**Problem requirements**: Please reproduce verbatim the lines below, from the first through the one with "def MemoryOk (s".

**Source information**:
-- ==== Sys2Proof/Safety.lean ====
section
/-! DEFINITION. What a safe run is, and the words in which the statements say what a step reads, writes and leaves alone. -/

namespace Sys2Proof

open Machine

/-! ### Runs -/

/-- A step that answers a next state: the machine neither faults nor refuses. -/
def Goes (s : State) : Prop := ∃ t, step s = .next t

/-- The memory's canonical form: addresses rising, no listed byte 0. -/
def MemoryOk (s : State) : Prop := Memory.wf s.mem

/-- A property that every step from every state keeps. -/
def Kept (P : State → Prop) : Prop := ∀ s t, P s → step s = .next t → P t

/-- A property that carrying out any row from any state keeps. -/
def KeptByRows (P : State → Prop) : Prop := ∀ (i : Instr) s t, P s → exec i s = .next t → P t

/-! ### The gang that issues -/

/-- Group `g` issues `i`: it stands where the issuer names it, every field of `i` is a setting that its entry allows, and every main register
that `i` names lies below the group's quota (R79, R93). -/
def Issuing (s : State) (i : Instr) (g : Group) : Prop :=
  s.group? s.cur.core s.cur.slot = some g ∧ i.wf = true ∧ i.mainSpan ≤ g.quota

/-- M of R274: the issuing threads whose guard is true, by the mask registers as they stood at the start of the clock (R81, R272). -/
def mOf (s : State) (g : Group) (x : Guard) : Mask := g.shown.guarded s.cur.mask x

/-- The gang that issues, with M of R274. -/
def gangOf (s : State) (g : Group) (x : Guard) (cls : Option Cls := none) : Gang := s.gang g x cls

/-- The issuing threads are a gang: they stand at one code pointer with one path counter (R31, R35, R277). -/
def OneGang (s : State) (g : Group) : Prop :=
  ∀ i < 64, has s.cur.mask i = true → sameFragment (g.thread i) (g.thread (lowLane s.cur.mask)) = true

/-- `Issuing`, with some thread in M. -/
def IssuingSome (s : State) (i : Instr) (x : Guard) (g : Group) : Prop := Issuing s i g ∧ (gangOf s g x).m ≠ 0

/-! ### Frames -/

/-- Every operation, every lock of one, and every operation that a thread waits behind, has an identity below the next one. -/
def FreshIds (s : State) : Prop :=
  ∀ c, (∀ o ∈ (s.core c).ops, o.id < s.fresh) ∧ (∀ l ∈ (s.core c).locks, l.op < s.fresh) ∧
    ∀ slot g, s.group? c slot = some g → ∀ t ∈ g.threads, ∀ k, t.stall = some k → k < s.fresh

/-- From `s` to `t` nothing changes but one core. -/
structure OnlyCore (s t : State) (core : Nat) : Prop where
  device : t = { s with cores := t.cores, fresh := t.fresh }
  others : ∀ c, c ≠ core → t.core c = s.core c
  /-- Every byte of storage reads as before. -/
  memory : ∀ a, t.stored a = s.stored a

/-- A group apart from what only its next turn reads: whether it gives the turn up (R281), and whether a gang has found that it must wait at
issue (R150). -/
def still (g : Group) : Group := { g with yielded := false, threads := g.threads.map fun (t : Thread) => { t with blocked := false } }

/-- Group `slot` of a core apart from what only its next turn reads. -/
def State.still? (s : State) (core slot : Nat) : Option Group := (s.group? core slot).map Sys2Proof.still

/-- An operation apart from the writes that it still has pending. -/
def withoutWrites (o : Op) : Op := { o with writes := [], gdst := none }

/-- From `s` to `t` nothing changes but one group, the issue slots of its core's clock (R152), the pending writes of its core's operations, and
`more`, the operations that are put in flight. -/
structure OnlyGroup (s t : State) (core slot : Nat) (more : List Op) : Prop where
  outside : OnlyCore s t core
  thisCore : t.core core = { s.core core with groups := (t.core core).groups, ops := (t.core core).ops, turn := (t.core core).turn }
  groups : ∀ l, l ≠ slot → State.still? t core l = State.still? s core l
  ops : (t.core core).ops.map withoutWrites = (s.core core).ops.map withoutWrites ++ more.map withoutWrites

/-- From `g` to `h` only registers, threads, the counts of issues and completion flags, the lanes that have issued in the clock and the turn
given up at the end of a clause change. -/
def SameGroup (g h : Group) : Prop :=
  h = { g with v := h.v, q := h.q, l := h.l, g := h.g, k := h.k, threads := h.threads, issues := h.issues, entries := h.entries,
               flags := h.flags, acted := h.acted, yielded := h.yielded }

/-- Thread `i` of `h` is that of `g`, apart from whether it has found that it must wait at issue. -/
def SameThread (g h : Group) (i : Nat) : Prop := h.thread i = { g.thread i with blocked := (h.thread i).blocked }

/-- The ready threads of the gang `act` move on past their slot (R73), and each thread else stays as it is. -/
structure MovedOn (g h : Group) (act : Mask) : Prop where
  gang : ∀ i < 64, has act i = true → (g.thread i).st = .ready → ∃ n, h.thread i = { g.stepThread (g.thread i) with since := n }
  rest : ∀ i < 64, ¬(has act i = true ∧ (g.thread i).st = .ready) → SameThread g h i

/-- Where no thread leaves its clause and no count is due, the completion flags stand. -/
def FlagsStand (g h : Group) (act : Mask) : Prop :=
  g.settle = g → (∀ i < 64, has act i = true → (g.thread i).st = .ready → slotOf (g.thread i).pc < g.countAt (g.thread i)) → h.flags = g.flags

/-! ### Registers after an instruction -/

/-- Main register `n` of lane `i` after a write of D for the threads of `m` (R79, R269). -/
def mainAfter (g : Group) (m : Mask) (wide : Bool) (d : Spec) (f : Nat → Word64) (n i : Nat) : Word32 :=
  match d with
  | .main k => if has m i && n == k.val then lo32 (f i) else if has m i && wide && n == k.val + 1 then hi32 (f i) else g.mainAt n i
  | _ => g.mainAt n i

/-- Register `q n` of lane `i` after a write of D for the threads of `m` (R79). -/
def qAfter (g : Group) (m : Mask) (d : Spec) (f : Nat → Word64) (n i : Nat) : Word32 :=
  match d with
  | .q k => if has m i && n == k.val then lo32 (f i) else rowAt (rowOf g.q n) i
  | _ => rowAt (rowOf g.q n) i

/-- Register `g n` after a write of D for the threads of `m`: the value of the lowest (R79, R269). -/
def gAfter (g : Group) (m : Mask) (wide signed : Bool) (d : Spec) (f : Nat → Word64) (n : Nat) : Word64 :=
  match d with
  | .g k => if m ≠ 0 ∧ n = k.val then (if wide then f (lowLane m) else widen signed (lo32 (f (lowLane m)))) else g.greg n
  | _ => g.greg n

/-- Registers `l0` and `l1` of lane `i` after an instruction; `alu`: it is of ALU class, and D is per thread (R80). -/
def lAfter (g : Group) (m : Mask) (alu : Bool) (d : Spec) (f : Nat → Word64) (n i : Nat) : Word32 :=
  if alu && perThread d && has m i then
    if n = 0 then lo32 (f i) else if n = 1 then rowAt (rowOf g.l 0) i else rowAt (rowOf g.l n) i
  else rowAt (rowOf g.l n) i

/-- The registers of `h` are those of `g` after an instruction that writes `f` into D for the threads of `m`; a D of `zero` discards it,
and the mask registers stand. -/
structure RegsAfter (g h : Group) (m : Mask) (alu wide signed : Bool) (d : Spec) (f : Nat → Word64) : Prop where
  main : ∀ n, ∀ i < 64, h.mainAt n i = mainAfter g m wide d f n i
  q : ∀ n, ∀ i < 64, rowAt (rowOf h.q n) i = qAfter g m d f n i
  l : ∀ n, ∀ i < 64, rowAt (rowOf h.l n) i = lAfter g m alu d f n i
  uniform : ∀ n, h.greg n = gAfter g m wide signed d f n
  masks : h.k = g.k

/-- The registers of `h` are those of `g`. -/
structure SameRegs (g h : Group) : Prop where
  main : h.v = g.v
  q : h.q = g.q
  l : h.l = g.l
  uniform : h.g = g.g
  masks : h.k = g.k

/-- From `s` to `t`, group `g` of the issuing gang has written `f` into D for the threads of `m` and moved on, and all else is as it was. -/
def WroteOnly (s t : State) (g : Group) (m : Mask) (alu wide signed : Bool) (d : Spec) (f : Nat → Word64) : Prop :=
  ∃ h, t.group? s.cur.core s.cur.slot = some h ∧ RegsAfter g h m alu wide signed d f ∧ MovedOn g h s.cur.mask ∧
    FlagsStand g h s.cur.mask ∧ SameGroup g h ∧ OnlyGroup s t s.cur.core s.cur.slot []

**Your response**:
-- ==== Sys2Proof/Safety.lean ====
section
/-! DEFINITION. What a safe run is, and the words in which the statements say what a step reads, writes and leaves alone. -/

namespace Sys2Proof

open Machine

/-! ### Runs -/

/-- A step that answers a next state: the machine neither faults nor refuses. -/
def Goes (s : State) : Prop := ∃ t, step s = .next t

/-- The memory's canonical form: addresses rising, no listed byte 0. -/
def MemoryOk (s : State) : Prop := Memory.wf s.mem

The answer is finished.